__Your instructions__:
Write out again, exactly, the lines below starting at the one with "lo32 s.otp.serial, hi32" and ending at the one with "(wbit (p.word 0) 16 = false".

= Beginning of Section =

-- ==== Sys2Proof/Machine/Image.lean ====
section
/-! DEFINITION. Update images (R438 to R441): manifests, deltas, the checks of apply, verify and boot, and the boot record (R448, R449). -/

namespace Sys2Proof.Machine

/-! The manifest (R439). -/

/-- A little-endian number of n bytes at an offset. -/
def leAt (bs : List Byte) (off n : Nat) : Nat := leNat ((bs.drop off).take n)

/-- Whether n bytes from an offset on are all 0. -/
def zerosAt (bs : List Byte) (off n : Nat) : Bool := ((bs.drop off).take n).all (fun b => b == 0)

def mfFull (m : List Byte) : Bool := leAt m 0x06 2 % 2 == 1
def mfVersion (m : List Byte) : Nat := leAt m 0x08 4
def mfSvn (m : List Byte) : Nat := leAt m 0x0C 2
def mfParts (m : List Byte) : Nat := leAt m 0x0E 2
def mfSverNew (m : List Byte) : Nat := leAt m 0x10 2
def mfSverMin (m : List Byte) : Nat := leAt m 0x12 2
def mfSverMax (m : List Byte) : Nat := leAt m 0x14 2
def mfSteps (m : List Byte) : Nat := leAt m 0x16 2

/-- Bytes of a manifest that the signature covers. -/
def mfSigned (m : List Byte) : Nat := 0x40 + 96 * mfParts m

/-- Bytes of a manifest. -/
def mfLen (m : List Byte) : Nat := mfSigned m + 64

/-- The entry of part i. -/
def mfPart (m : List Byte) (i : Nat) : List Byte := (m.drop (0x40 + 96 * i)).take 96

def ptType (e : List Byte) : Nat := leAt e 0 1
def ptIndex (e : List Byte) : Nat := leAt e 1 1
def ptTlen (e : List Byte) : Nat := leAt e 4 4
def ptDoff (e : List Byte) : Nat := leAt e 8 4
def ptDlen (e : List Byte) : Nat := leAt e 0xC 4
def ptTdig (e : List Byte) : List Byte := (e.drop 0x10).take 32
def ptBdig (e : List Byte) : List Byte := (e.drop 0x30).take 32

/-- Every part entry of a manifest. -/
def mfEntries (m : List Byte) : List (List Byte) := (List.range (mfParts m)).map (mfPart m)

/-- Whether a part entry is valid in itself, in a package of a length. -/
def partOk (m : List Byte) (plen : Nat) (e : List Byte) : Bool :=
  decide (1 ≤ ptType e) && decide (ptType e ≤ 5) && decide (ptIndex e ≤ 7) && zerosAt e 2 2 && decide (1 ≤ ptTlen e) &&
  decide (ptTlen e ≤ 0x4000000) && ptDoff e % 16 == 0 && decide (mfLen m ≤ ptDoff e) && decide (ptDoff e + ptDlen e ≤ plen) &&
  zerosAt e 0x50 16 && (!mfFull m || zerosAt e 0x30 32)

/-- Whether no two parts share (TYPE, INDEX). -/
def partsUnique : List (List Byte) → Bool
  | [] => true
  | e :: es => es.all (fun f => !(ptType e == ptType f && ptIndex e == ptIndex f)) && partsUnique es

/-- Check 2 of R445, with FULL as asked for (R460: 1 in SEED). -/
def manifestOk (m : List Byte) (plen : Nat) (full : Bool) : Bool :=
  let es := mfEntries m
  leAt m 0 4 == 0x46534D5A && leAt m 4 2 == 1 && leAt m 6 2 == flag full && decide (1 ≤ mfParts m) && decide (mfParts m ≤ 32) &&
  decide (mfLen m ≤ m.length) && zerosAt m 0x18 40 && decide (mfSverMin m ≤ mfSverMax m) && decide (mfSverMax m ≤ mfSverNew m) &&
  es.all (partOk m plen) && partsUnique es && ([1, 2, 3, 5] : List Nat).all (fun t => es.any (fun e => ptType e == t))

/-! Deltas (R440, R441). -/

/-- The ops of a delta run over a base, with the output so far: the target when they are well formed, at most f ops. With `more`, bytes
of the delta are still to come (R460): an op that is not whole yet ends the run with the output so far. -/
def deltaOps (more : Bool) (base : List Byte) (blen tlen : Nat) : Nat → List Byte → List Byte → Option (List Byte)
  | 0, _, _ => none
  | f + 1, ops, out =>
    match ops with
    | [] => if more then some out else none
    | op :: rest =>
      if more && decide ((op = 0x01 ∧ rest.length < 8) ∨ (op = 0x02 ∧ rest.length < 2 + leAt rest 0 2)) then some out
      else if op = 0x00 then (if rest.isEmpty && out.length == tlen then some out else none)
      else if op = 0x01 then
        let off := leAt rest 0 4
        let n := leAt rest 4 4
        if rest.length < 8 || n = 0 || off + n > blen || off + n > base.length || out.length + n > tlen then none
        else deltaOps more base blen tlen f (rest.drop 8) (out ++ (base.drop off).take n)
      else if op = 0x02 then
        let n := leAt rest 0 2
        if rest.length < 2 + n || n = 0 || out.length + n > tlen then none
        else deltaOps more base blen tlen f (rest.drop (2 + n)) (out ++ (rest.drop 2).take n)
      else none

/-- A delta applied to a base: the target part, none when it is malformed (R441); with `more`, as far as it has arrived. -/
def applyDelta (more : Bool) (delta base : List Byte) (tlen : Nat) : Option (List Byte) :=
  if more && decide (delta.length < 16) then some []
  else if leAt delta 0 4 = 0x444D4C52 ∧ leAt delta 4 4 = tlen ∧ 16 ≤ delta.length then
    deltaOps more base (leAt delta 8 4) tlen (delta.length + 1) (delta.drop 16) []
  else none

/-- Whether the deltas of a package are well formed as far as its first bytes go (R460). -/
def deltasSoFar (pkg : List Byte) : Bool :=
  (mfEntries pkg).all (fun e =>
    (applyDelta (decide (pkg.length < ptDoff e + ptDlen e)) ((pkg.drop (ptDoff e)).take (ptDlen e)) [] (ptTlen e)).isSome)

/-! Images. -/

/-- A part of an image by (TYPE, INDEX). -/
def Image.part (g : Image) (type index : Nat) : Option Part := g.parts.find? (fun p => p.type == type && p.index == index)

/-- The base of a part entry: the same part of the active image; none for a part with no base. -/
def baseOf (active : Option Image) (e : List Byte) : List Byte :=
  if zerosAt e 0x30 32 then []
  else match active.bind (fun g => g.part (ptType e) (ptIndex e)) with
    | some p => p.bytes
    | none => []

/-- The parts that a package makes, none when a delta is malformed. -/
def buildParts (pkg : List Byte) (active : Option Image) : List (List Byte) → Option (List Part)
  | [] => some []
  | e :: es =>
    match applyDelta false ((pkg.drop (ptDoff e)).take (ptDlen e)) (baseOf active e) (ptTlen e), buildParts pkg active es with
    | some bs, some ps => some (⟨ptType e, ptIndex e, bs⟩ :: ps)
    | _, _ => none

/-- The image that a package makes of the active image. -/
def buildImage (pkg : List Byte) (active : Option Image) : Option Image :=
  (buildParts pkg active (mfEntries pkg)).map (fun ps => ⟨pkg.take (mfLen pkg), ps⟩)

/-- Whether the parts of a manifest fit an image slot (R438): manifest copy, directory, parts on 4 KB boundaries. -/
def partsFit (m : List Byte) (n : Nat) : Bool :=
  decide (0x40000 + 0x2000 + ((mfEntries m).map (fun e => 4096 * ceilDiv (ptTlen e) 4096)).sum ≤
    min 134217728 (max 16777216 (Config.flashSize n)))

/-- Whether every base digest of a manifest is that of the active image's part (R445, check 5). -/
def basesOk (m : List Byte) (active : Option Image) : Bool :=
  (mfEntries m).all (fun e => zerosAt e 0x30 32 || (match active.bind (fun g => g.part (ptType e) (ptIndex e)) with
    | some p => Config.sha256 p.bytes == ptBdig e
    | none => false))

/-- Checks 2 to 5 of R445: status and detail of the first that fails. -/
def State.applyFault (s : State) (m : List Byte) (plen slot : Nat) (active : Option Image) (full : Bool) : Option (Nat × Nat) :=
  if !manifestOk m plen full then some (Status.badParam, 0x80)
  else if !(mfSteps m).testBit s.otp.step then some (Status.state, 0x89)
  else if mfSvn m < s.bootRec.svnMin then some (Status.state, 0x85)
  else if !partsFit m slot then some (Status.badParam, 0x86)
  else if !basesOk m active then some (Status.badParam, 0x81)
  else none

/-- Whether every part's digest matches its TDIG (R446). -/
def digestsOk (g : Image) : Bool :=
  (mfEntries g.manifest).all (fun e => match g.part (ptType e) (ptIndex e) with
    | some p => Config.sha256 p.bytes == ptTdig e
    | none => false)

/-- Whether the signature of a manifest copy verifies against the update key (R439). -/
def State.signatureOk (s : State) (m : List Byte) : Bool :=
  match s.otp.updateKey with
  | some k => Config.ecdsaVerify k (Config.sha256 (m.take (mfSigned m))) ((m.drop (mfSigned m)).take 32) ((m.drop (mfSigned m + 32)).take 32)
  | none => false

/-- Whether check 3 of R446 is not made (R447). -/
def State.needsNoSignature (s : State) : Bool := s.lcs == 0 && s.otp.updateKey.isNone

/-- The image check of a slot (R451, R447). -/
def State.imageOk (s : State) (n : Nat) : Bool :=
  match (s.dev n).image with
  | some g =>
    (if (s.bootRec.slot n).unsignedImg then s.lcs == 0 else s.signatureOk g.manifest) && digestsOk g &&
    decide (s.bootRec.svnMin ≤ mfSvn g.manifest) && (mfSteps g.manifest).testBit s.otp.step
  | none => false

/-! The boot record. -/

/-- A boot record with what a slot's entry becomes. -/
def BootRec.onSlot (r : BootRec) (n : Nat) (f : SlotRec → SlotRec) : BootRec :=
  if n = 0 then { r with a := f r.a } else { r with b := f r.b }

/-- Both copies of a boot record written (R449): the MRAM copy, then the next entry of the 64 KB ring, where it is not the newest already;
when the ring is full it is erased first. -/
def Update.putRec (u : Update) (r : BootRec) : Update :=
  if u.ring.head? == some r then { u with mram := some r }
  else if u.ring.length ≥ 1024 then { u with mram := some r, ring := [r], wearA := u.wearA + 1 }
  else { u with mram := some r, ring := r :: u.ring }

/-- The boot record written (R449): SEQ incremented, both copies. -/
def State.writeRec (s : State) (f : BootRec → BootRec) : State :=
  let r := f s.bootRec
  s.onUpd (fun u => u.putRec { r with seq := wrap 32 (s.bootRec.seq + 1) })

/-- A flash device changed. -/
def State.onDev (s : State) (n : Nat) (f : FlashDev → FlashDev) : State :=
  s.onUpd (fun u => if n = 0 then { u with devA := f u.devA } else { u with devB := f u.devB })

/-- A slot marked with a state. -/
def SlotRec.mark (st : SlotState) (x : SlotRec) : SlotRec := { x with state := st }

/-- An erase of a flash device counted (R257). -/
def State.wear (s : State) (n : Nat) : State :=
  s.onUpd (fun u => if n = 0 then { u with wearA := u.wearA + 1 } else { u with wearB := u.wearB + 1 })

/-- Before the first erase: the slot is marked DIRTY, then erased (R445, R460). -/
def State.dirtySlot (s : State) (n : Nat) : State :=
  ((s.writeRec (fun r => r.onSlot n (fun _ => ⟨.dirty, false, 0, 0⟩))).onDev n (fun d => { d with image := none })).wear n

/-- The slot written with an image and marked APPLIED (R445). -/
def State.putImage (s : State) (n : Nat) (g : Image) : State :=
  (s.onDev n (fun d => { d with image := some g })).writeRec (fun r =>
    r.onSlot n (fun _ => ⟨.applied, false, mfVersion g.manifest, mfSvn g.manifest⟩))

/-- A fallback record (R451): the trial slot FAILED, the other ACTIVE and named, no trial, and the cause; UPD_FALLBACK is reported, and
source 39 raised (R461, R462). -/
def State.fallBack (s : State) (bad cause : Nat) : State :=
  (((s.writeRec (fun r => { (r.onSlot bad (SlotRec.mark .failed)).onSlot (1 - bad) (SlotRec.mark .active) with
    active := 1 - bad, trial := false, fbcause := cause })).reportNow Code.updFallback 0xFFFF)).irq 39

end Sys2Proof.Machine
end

= End of Section =
= Beginning of Section =

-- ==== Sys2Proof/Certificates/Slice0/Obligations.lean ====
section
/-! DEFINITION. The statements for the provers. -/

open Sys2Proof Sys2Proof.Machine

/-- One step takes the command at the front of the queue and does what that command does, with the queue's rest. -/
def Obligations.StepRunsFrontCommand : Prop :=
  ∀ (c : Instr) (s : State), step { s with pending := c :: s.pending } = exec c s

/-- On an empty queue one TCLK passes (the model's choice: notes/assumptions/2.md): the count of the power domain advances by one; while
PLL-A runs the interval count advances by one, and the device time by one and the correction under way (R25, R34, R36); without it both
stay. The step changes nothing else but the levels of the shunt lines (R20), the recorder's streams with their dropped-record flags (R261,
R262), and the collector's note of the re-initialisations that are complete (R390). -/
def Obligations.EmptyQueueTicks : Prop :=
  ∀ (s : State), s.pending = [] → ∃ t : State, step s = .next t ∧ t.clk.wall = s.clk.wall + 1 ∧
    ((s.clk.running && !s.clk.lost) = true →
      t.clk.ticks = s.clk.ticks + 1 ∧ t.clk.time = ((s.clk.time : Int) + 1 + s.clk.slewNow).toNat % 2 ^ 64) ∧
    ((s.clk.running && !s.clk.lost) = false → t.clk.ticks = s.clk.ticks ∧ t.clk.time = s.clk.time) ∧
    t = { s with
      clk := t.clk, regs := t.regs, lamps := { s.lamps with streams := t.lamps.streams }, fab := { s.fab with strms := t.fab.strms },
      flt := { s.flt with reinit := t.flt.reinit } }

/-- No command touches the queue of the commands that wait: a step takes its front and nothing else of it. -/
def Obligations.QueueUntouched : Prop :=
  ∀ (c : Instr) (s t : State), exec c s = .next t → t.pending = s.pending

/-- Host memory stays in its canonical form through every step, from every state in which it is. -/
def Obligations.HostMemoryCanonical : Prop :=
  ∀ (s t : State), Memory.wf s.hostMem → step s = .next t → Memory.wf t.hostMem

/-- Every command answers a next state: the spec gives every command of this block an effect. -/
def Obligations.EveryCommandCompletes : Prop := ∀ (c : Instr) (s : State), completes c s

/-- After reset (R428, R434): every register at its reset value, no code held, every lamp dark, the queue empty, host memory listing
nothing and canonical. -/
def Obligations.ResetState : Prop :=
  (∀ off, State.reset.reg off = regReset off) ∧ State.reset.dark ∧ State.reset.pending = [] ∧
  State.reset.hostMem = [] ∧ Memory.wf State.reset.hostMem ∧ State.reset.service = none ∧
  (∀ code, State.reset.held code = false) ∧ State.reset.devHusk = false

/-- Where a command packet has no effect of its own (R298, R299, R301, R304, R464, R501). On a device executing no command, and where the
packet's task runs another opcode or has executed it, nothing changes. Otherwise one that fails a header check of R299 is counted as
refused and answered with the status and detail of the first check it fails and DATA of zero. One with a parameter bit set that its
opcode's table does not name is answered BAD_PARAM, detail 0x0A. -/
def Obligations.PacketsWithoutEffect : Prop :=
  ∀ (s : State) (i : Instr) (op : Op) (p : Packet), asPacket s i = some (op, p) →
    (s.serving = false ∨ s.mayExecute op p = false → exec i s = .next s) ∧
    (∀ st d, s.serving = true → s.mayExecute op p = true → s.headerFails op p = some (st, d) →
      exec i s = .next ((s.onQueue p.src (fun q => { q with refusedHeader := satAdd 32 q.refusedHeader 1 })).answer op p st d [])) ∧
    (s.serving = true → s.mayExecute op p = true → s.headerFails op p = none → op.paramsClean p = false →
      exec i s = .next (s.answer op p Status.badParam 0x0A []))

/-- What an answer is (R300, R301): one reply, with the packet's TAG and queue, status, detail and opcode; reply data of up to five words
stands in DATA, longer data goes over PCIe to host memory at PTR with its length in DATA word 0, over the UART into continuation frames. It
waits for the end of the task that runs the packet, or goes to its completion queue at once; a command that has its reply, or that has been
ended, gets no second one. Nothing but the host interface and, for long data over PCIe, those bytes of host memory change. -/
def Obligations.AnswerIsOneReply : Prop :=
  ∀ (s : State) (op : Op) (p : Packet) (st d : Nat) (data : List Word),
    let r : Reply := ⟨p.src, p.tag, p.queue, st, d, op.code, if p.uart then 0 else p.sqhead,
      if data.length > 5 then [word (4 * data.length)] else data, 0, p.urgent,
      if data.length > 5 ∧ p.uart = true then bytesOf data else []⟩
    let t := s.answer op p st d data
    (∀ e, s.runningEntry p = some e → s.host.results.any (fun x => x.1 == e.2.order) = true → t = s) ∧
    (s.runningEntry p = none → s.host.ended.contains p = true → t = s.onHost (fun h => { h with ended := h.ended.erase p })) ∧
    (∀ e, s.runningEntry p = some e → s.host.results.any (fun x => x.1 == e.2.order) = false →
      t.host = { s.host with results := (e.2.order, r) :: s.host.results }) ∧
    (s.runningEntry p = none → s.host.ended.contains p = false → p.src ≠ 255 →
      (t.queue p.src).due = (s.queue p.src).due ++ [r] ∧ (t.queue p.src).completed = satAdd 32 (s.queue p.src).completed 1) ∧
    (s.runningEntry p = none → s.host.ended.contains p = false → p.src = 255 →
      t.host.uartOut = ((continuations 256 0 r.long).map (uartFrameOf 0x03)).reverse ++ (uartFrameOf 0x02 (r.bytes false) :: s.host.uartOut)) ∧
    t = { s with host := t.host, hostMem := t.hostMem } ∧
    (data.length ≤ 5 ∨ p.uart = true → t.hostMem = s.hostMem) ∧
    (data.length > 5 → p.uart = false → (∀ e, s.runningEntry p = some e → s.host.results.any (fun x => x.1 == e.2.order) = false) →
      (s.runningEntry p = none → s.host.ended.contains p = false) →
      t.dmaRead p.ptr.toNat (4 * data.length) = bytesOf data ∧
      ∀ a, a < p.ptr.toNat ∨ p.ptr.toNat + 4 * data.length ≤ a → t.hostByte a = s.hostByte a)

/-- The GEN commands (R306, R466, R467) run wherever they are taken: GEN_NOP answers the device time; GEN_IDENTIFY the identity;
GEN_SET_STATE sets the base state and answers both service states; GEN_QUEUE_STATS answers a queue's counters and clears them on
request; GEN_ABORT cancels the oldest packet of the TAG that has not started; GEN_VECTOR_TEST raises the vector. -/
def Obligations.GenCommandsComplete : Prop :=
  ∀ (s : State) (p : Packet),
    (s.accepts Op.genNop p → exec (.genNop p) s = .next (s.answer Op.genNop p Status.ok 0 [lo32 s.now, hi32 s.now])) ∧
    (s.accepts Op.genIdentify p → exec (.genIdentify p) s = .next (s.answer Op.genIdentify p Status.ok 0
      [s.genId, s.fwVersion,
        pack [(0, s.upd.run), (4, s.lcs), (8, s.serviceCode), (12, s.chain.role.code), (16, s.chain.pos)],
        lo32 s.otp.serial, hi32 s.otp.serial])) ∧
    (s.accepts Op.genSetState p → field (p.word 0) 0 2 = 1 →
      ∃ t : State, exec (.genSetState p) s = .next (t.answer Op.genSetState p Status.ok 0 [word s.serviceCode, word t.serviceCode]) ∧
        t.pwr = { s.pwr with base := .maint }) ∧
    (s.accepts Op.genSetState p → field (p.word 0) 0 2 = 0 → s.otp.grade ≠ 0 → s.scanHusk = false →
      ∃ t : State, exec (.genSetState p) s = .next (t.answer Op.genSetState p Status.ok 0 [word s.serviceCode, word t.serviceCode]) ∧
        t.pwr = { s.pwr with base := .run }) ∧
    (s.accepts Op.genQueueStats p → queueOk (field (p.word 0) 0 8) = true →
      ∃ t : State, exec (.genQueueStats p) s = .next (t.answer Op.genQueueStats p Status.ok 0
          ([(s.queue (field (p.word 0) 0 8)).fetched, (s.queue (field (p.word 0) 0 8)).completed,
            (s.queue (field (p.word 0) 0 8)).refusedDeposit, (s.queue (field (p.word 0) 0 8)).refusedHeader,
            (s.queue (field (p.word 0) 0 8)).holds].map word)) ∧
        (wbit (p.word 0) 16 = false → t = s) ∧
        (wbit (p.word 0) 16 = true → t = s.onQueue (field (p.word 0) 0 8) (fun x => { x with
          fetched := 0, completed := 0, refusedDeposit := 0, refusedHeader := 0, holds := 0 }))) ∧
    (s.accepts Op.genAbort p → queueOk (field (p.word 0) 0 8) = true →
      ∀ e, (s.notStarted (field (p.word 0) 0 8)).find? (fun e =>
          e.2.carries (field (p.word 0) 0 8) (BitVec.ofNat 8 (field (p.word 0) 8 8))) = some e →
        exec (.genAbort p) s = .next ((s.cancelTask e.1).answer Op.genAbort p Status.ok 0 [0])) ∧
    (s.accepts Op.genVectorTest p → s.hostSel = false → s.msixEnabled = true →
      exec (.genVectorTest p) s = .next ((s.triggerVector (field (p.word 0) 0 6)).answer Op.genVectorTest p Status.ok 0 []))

= End of Section =

__Your response__:
        lo32 s.otp.serial, hi32 s.otp.serial])) ∧
    (s.accepts Op.genSetState p → field (p.word 0) 0 2 = 1 →
      ∃ t : State, exec (.genSetState p) s = .next (t.answer Op.genSetState p Status.ok 0 [word s.serviceCode, word t.serviceCode]) ∧
        t.pwr = { s.pwr with base := .maint }) ∧
    (s.accepts Op.genSetState p → field (p.word 0) 0 2 = 0 → s.otp.grade ≠ 0 → s.scanHusk = false →
      ∃ t : State, exec (.genSetState p) s = .next (t.answer Op.genSetState p Status.ok 0 [word s.serviceCode, word t.serviceCode]) ∧
        t.pwr = { s.pwr with base := .run }) ∧
    (s.accepts Op.genQueueStats p → queueOk (field (p.word 0) 0 8) = true →
      ∃ t : State, exec (.genQueueStats p) s = .next (t.answer Op.genQueueStats p Status.ok 0
          ([(s.queue (field (p.word 0) 0 8)).fetched, (s.queue (field (p.word 0) 0 8)).completed,
            (s.queue (field (p.word 0) 0 8)).refusedDeposit, (s.queue (field (p.word 0) 0 8)).refusedHeader,
            (s.queue (field (p.word 0) 0 8)).holds].map word)) ∧
        (wbit (p.word 0) 16 = false → t = s) ∧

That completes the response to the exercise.